> [DIRECTIONS]
Which of the lines in the data below contain the string "foldl"? Copy each of them.

-.-.-

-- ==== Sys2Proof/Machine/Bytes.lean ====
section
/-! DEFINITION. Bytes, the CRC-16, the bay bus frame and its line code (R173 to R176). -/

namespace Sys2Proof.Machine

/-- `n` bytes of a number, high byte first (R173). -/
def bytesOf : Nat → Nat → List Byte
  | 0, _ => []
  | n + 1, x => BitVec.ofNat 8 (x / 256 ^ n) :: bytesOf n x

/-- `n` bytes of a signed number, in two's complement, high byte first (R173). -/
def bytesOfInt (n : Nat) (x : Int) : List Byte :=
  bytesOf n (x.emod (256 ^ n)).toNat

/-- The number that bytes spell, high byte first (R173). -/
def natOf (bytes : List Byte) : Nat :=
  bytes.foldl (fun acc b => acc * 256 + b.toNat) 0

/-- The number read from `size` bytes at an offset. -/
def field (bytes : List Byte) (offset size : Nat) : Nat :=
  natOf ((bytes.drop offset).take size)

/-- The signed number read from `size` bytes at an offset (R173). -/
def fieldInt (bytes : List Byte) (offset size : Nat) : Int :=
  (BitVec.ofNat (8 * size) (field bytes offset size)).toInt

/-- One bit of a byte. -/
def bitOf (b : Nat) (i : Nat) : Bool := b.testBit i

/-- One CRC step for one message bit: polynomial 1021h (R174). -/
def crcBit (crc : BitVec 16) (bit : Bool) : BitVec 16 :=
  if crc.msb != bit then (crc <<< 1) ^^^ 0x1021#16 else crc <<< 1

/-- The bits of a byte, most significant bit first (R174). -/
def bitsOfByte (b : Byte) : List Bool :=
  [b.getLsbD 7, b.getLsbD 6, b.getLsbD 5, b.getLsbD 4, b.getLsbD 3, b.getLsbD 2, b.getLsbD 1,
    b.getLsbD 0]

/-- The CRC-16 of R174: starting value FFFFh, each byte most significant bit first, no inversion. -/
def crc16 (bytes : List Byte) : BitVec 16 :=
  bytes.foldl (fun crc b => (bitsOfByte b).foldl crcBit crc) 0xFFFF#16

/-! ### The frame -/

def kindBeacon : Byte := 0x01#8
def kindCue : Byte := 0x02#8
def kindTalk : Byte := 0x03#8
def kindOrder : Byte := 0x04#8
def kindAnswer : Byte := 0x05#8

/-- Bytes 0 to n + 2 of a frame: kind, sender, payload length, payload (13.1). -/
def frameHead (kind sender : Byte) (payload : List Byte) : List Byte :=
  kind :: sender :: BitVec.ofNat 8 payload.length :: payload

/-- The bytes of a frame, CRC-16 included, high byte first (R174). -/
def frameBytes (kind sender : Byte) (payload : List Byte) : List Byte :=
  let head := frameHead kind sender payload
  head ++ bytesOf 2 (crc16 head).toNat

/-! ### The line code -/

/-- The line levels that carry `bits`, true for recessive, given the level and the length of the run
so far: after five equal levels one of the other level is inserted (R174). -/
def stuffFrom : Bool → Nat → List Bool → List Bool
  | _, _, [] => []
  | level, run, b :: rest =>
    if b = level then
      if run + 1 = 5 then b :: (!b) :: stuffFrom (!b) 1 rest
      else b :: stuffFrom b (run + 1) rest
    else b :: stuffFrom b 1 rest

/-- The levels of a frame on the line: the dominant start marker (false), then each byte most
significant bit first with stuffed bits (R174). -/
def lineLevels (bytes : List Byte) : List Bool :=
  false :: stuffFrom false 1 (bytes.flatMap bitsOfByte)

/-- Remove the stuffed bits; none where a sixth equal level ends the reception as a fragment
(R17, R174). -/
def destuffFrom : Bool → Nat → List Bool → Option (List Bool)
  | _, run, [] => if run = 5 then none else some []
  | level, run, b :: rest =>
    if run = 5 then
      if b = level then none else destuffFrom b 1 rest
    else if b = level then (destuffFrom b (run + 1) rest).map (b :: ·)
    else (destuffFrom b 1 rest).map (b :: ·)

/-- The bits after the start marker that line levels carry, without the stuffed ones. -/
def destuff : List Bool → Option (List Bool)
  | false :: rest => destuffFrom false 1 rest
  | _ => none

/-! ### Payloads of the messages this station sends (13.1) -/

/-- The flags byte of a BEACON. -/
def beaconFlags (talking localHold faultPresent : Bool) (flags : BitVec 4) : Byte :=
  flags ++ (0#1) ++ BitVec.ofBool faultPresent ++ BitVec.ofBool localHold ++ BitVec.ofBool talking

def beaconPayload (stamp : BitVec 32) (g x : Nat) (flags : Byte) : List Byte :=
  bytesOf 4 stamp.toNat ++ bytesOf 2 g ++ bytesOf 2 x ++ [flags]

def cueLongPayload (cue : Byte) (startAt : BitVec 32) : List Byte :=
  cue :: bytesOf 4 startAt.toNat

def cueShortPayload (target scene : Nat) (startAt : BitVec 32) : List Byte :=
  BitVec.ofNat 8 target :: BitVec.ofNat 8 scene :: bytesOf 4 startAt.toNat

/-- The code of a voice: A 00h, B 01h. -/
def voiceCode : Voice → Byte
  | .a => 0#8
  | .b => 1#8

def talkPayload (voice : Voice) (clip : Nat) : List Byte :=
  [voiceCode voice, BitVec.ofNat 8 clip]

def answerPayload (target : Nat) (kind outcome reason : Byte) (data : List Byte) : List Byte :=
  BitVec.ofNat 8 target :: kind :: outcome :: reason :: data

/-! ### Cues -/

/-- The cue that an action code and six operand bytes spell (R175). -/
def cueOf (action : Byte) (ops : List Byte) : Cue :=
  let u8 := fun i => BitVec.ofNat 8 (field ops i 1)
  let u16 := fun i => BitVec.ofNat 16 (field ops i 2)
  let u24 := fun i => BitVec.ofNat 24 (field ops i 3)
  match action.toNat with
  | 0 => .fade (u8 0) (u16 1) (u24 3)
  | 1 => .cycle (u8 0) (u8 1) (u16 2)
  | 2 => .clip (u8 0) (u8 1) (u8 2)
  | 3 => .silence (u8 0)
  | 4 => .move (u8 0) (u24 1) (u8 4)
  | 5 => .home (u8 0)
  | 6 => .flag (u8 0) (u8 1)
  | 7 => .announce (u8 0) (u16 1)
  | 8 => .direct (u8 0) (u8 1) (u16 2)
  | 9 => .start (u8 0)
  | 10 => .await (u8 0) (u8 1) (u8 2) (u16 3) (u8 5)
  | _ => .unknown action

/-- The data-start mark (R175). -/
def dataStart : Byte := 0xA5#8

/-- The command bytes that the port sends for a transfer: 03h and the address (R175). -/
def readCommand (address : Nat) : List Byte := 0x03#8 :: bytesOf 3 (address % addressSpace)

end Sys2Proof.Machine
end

-.-.-

> [PROBLEM SOLUTION]
  bytes.foldl (fun acc b => acc * 256 + b.toNat) 0
  bytes.foldl (fun crc b => (bitsOfByte b).foldl crcBit crc) 0xFFFF#16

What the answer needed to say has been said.